Digital Control of Negative Imaginary Systems Using Discrete-Time Multi-HIGS: Application to a Dual-Stage MEMS Force Sensor
Provides a novel digital control method for multi-input multi-output negative imaginary systems, addressing practical challenges in lightly damped resonant systems.
The paper proposes a digital control approach for negative imaginary systems using discrete-time multi-HIGS controllers, demonstrating asymptotic stabilization and effective resonance suppression in a dual-stage MEMS force sensor with experimental validation.
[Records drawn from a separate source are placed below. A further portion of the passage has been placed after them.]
-- ==== Sys2Proof/Machine/Bits.lean ====
section
/-! DEFINITION. Bytes, words and bit fields: little-endian order (R3) and the byte reads and writes of a memory, said once. -/
namespace Sys2Proof.Machine

/-- A word from four bytes, lowest address first (R3); bytes beyond the list are zero. -/
def wordOfBytes (l : List Byte) : Word :=
  l.getD 3 0 ++ l.getD 2 0 ++ l.getD 1 0 ++ l.getD 0 0
/-- The four bytes of a word, lowest address first. -/
def bytesOfWord (w : Word) : List Byte :=
  [w.extractLsb' 0 8, w.extractLsb' 8 8, w.extractLsb' 16 8, w.extractLsb' 24 8]
/-- The number that bytes stand for, lowest first. -/
def natOfBytes : List Byte → Nat
  | [] => 0
  | b :: r => b.toNat + 256 * natOfBytes r
/-- The `n` bytes of a number, lowest first. -/
def bytesOfNat : Nat → Nat → List Byte
  | 0, _ => []
  | n + 1, v => BitVec.ofNat 8 v :: bytesOfNat n (v / 256)
/-- Bits [hi:lo] of a number. -/
def fld (v hi lo : Nat) : Nat := v / 2 ^ lo % 2 ^ (hi + 1 - lo)
/-- Bit `n` of a number. -/
def bitOf (v n : Nat) : Bool := decide (v / 2 ^ n % 2 = 1)
/-- A Bool as a number. -/
def b2n (b : Bool) : Nat := if b then 1 else 0
/-- The list split into runs of `n` (as many as `k`). -/
def chunksOf {α : Type} (n : Nat) : Nat → List α → List (List α)
  | 0, _ => []
  | k + 1, l => l.take n :: chunksOf n k (l.drop n)
/-- Words of some bytes. -/
def wordsOfBytes (l : List Byte) : List Word := (chunksOf 4 ((l.length + 3) / 4) l).map wordOfBytes
/-- Set or clear bit `n`. -/
def putBit {w : Nat} (x : BitVec w) (n : Nat) (b : Bool) : BitVec w :=
  if b then x ||| (1#w <<< n) else x &&& ~~~(1#w <<< n)
/-- Bytes selected by a mask come from `new`, the others from `old`. -/
def mergeBytes (mask : BitVec 4) (new old : Word) : Word :=
  wordOfBytes ((List.range 4).map (fun i =>
    (if mask.getLsbD i then new else old).extractLsb' (8 * i) 8))
/-- Bits of a vector that are set, ascending. -/
def bitsSet {w : Nat} (x : BitVec w) : List Nat := (List.range w).filter x.getLsbD
/-- The parity of a number's bits below `n`. -/
def parity (n v : Nat) : Bool := (List.range n).foldl (fun p i => p != bitOf v i) false

namespace Memory

/-- One byte; an unlisted byte is zero. -/
def byte (m : Tbl Byte) (a : Nat) : Byte := Tbl.get 0 m a
/-- The `n` bytes at `a`. -/
def bytes (m : Tbl Byte) (a n : Nat) : List Byte := (List.range n).map (fun i => byte m (a + i))
/-- The bytes at `a` replaced. -/
def write (m : Tbl Byte) (a : Nat) : List Byte → Tbl Byte
  | [] => m
  | b :: r => write (Tbl.set 0 m a b) (a + 1) r
/-- The 4-byte word at `a`. -/
def word (m : Tbl Byte) (a : Nat) : Word := wordOfBytes (bytes m a 4)

end Memory
end Sys2Proof.Machine
end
In this paper, we propose a digital control approach for multi-input multi-output negative imaginary (NI) systems using discrete-time hybrid integrator-gain systems (HIGS) controllers. We show the NI property of the bimodal and trimodal discrete-time HIGS, as well as the parallel combinations of them, which are referred to as the multi-HIGS. Also, we demonstrate that linear NI systems can be asymptotically stabilized using discrete-time HIGS in digital control. We apply discrete-time bimodal and trimodal multi-HIGS controllers to a two-input two-output dual-stage force sensor with lightly damped resonant modes. To validate the theoretical findings, the closed-loop performance is evaluated in both time and frequency domains. Experimental results show that the discrete-time multi-HIGS effectively suppresses resonances while preserving favorable phase characteristics, which highlights its potential as a robust nonlinear NI controller for the digital control of NI systems.